Background: Multiple organ dysfunction syndrome (MODS) is a major cause of mortality in intensive care units. A breakdown in gut barrier function and immune dysfunction are associated with the onset of MODS. Probiotic bacteria have been shown to modulate intestinal barrier and immune function.
Objective: This study assessed the efficacy of a probiotic compound in a viable and nonviable formulation in modulating intestinal permeability and immune function and preventing the onset of MODS in patients in the intensive care unit.
Design: A double-blind, randomized controlled trial was conducted in the intensive care unit of a tertiary care teaching hospital. Twenty-eight critically ill patients admitted to the intensive care unit were randomly assigned to receive 1 of 3 treatments daily for 7 d: 1) placebo, 2) viable probiotics, or 3) equivalent probiotic sonicates. MODS scores and systemic concentrations of immunoglobulin (Ig) A and IgG were measured on days -1, 4, and 7, and intestinal permeability measurements were taken daily.

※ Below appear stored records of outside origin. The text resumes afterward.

theorem ok_loadConstants {v : VEngine} {cs : List (Int × Int)}
    (ok_v : v.Ok) : (loadConstants v cs).Ok := by
  unfold loadConstants
  repeat' with_reducible first | assumption | apply ok_constReg | apply veOk_regs | apply veOk_masks | apply regsOk_modify | apply regsOk_zipIdx_map | exact regsOk_replicate | exact masksOk_start _ | apply masksOk_first | apply (List.length_modify ..).trans | apply (length_setAt ..).trans | apply (length_bump ..).trans | apply (length_zipIdx_map ..).trans | apply (List.length_map ..).trans | exact List.length_replicate | rfl | intro _ | split | dsimp only | apply veOk_mk

theorem inv_loadRow {s : State} {l : Nat} {vd : Nat} {kind : LoadKind} {w : BitVec 128} {parts : List LoadPart}
    (ok_s : s.Inv) : (loadRow s l vd kind w parts).Inv := by
  unfold loadRow
  repeat' with_reducible first | assumption | apply inv_fetchParts | apply inv_bumpBeacon | apply inv_modVec | apply ok_deliverLoad | apply inv_vecAddrError | (refine inv_of_fst ?_ (by assumption)) | apply lanternOk_lanternAt | apply lanternOk_vec | intro _ | split | dsimp only

theorem inv_loadBlocks {s : State} {l : Nat} {vd : Nat} {x : ShardAt} {w : BitVec 128} {bs : List (Nat × Nat)}
    (ok_s : s.Inv) : (loadBlocks s l vd x w bs).Inv := by
  unfold loadBlocks
  repeat' with_reducible first | assumption | apply inv_loadRow | intro _ | split | dsimp only

theorem inv_storeBlocks {s : State} {l : Nat} {va : Nat} {x : ShardAt} {w : BitVec 128} {bs : List (Nat × Nat)}
    (ok_s : s.Inv) : (storeBlocks s l va x w bs).Inv := by
  unfold storeBlocks
  repeat' with_reducible first | assumption | apply inv_performPiece | apply inv_bumpBeacon | apply inv_modVec | apply ok_raiseFlag | apply lanternOk_lanternAt | apply vregOk_regAt | apply lanternOk_vec | apply veOk_foldl | apply lanternOk_foldl | intro _ | split | apply inv_foldl | apply inv_foldl_fst | apply inv_foldl_snd | dsimp only

theorem inv_storeRecs {s : State} {l : Nat} {rs : List (Nat × Rec)}
    (ok_s : s.Inv) : (storeRecs s l rs).Inv := by
  unfold storeRecs
  repeat' with_reducible first | assumption | apply inv_performPiece | intro _ | split | apply inv_foldl | apply inv_foldl_fst | apply inv_foldl_snd | dsimp only

theorem inv_jamRecs {s : State} {l : Nat} {vd : Nat} {w : BitVec 128} {f : Nat → Rec}
    (ok_s : s.Inv) : (jamRecs s l vd w f).Inv := by
  unfold jamRecs
  repeat' with_reducible first | assumption | apply inv_runIns | apply inv_modVec | apply ok_putPair | intro _ | split | dsimp only

theorem inv_copyLine {l : Nat} {src : Nat} {dst : Nat} {n : Nat} {s : State} {d : Nat}
    (ok_s : s.Inv) : (copyLine l src dst n s d).Inv := by
  unfold copyLine
  repeat' with_reducible first | assumption | apply inv_addPoison | apply inv_performPiece | (refine inv_of_fst ?_ (by assumption)) | (refine inv_of_snd ?_ (by assumption)) | apply lanternOk_lanternAt | apply lanternOk_vec | apply vregOk_regAt | apply veOk_regs | apply veOk_masks | apply regsOk_modify | apply regsOk_zipIdx_map | exact regsOk_replicate | exact masksOk_start _ | apply masksOk_first | apply (List.length_modify ..).trans | apply (length_setAt ..).trans | apply (length_bump ..).trans | apply (length_zipIdx_map ..).trans | apply (List.length_map ..).trans | exact List.length_replicate | rfl | apply veOk_foldl | apply lanternOk_foldl | intro _ | split | apply inv_foldl | apply inv_foldl_fst | apply inv_foldl_snd | apply inv_foldr | dsimp only | apply veOk_mk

Results: The patients responded to viable probiotics with a significantly larger increase in systemic IgA and IgG concentrations than in the patients who received placebo or sonicates (P < 0.05). MODS scores were not significantly affected by probiotic treatment. Over the study period, intestinal permeability decreased in most patients.
Conclusion: Patients receiving viable probiotics show a greater enhancement in immune activity than do patients receiving either placebo or probiotic bacterial sonicates.